Integration tests show what goes into the service and what comes out, without having to know the implementation. This makes it easier for people who didn’t build it to understand what the service does. It’s even possible to use (Cucumber) feature files to define the test cases, so people can understand what the service does without knowing the used abstractions, frameworks or even programming lanugage. If people want to dive deeper into how the code works, they can debug an integration test case and step through the called methods. This makes it much easier to understand how all the puzzle pieces fit together.

Conclusion

The above reasons are just an opinion and I’m curious if you think differently about them. I could be completly wrong and I think there’s always something to learn. Maybe for a follow up post I’ll collect some real-world examples of the above reasons to make them more clear.

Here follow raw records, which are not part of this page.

-- ==== Sys2Proof/Proofs/Bounds.lean ====
section
/- One theorem after another: side by side, their proofs ask for more threads than the check's memory limit allows. -/
set_option Elab.async false

/-! SUPPORT. The two invariants of a loaded column, and that every shared operation keeps them: the bounds of `Bounded` block by
block, and one entry per key with one holder per compartment. -/

namespace Sys2Proof.Machine

/-! ## The bounds, block by block -/

/-- Both copies of a slot's record carry their check words where they pass, and all its records lie in time. -/
structure SlotStore.Sound (slot : Slot) (x : SlotStore) : Prop where
  checks : ∀ isB, (x.copy isB).ok = true → (x.copy isB).check = recordCheck slot (x.copy isB).gen (x.copy isB).content
  copyA : x.a.content.inTime
  copyB : x.b.content.inTime
  writing : ∀ w, x.writing = some w → w.content.inTime

/-- A copy of a count carries its check word where it passes, and its value lies below a bound. -/
structure CountCopy.Sound (what : Config.Retained) (most : Nat) (c : CountCopy) : Prop where
  value : c.value ≤ most
  check : c.ok = true → c.check = checkWord what c.value

/-- The lock-cycle count of a slot and its copies. -/
structure Locks.Sound (x : Locks) : Prop where
  count : x.count ≤ 16777215
  copyA : x.a.Sound .lockCount 16777215
  copyB : x.b.Sound .lockCount 16777215
  writing : ∀ w, x.writing = some w → w.2 ≤ 16777215

/-- The retained minute: its copies and its writes in progress. -/
structure Cts.MinuteSound (x : Cts) : Prop where
  copyA : x.minuteA.Sound .minute 4294967295
  copyB : x.minuteB.Sound .minute 4294967295
  writes : ∀ w ∈ x.minuteWrites, w.value ≤ 4294967295

/-- The clock's counts. -/
structure Clk.Sound (c : Clk) : Prop where
  minute : c.minute ≤ 4294967295
  hold : c.hold ≤ 1440
  age : c.age ≤ 2880

/-- The line's queues and error counts. -/
structure Liu.Sound (l : Liu) : Prop where
  tx : l.tx.length ≤ 8
  rx : l.rx.length ≤ 6
  checkFaults : l.checkFaults ≤ 65535
  failures : l.failures ≤ 65535
  dropCount : l.dropCount ≤ 65535
  roleFailures : l.roleFailures ≤ 65535

/-- No slot is queued or in progress twice. -/
def Dsq.Apart (d : Dsq) : Prop := (d.queue.map DoorRequest.slot ++ d.cycles.map Cycle.slot).Nodup

/-- The bounds that hold whether or not a configuration is loaded. -/
structure LiveBounds (s : State) : Prop where
  liu : s.liu.Sound
  places : s.ort.length ≤ 8
  bolt : ∀ slot, (s.sense slot).bolt ≤ 15
  level : s.bgu.level ≤ 3
  pulses : s.bgu.pulses.length ≤ 8
  clk : s.clk.Sound
  locks : ∀ slot, (s.locks slot).Sound
  minutes : s.cts.MinuteSound
  records : ∀ slot r, s.rec? slot = some r → r.inTime
  stores : ∀ slot, (s.store slot).Sound slot
  span : s.dsq.cycles.length ≤ s.conf.span
  cycles : s.dsq.Apart
  config : s.conf.budget ≤ 8 ∧ s.conf.span ≤ 4
  causes : s.cts.causeStore.ok = true → s.cts.causeStore.check = checkWord .causes s.cts.causeStore.set
  mark : s.cts.markOk = true → s.cts.markCheck = checkWord .mark ()
  attention : s.rpt.attention = attentionOf s.rpt.conds s.conf.enables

In the above reasons I didn’t answer the big question: why do people choose unit test over integration tests? I’m not a psychologist, but I think it has something to do with how developers think. They often like to solve complex problems, which is a good trait for a programmer. Thinking in complex solution to solve the complex problems can become a habit, even when it’s not necessary to complicate things. Unit tests is a good way to test this complex logic and confirm that your complex solution works within the scope of the tests, but unit tests don’t tell you whether the written code has to be made as complicated as it is within the context of the service. The service ends up being relatively complex and since there’s a lack of integration tests, it’s hard to tell what each piece of the code does within the context of the service. No one dares to touch the code, because they don’t want to be the one to cause bugs in production.

Of course there’s already much written about testing and to be honest I got most of my inspiration from the post Unit Testing is Overrated of Oleksii Holub. His blog goes much more in depth and his other post Prefer Fakes Over Mocks is also interesting to read. So kudos to him.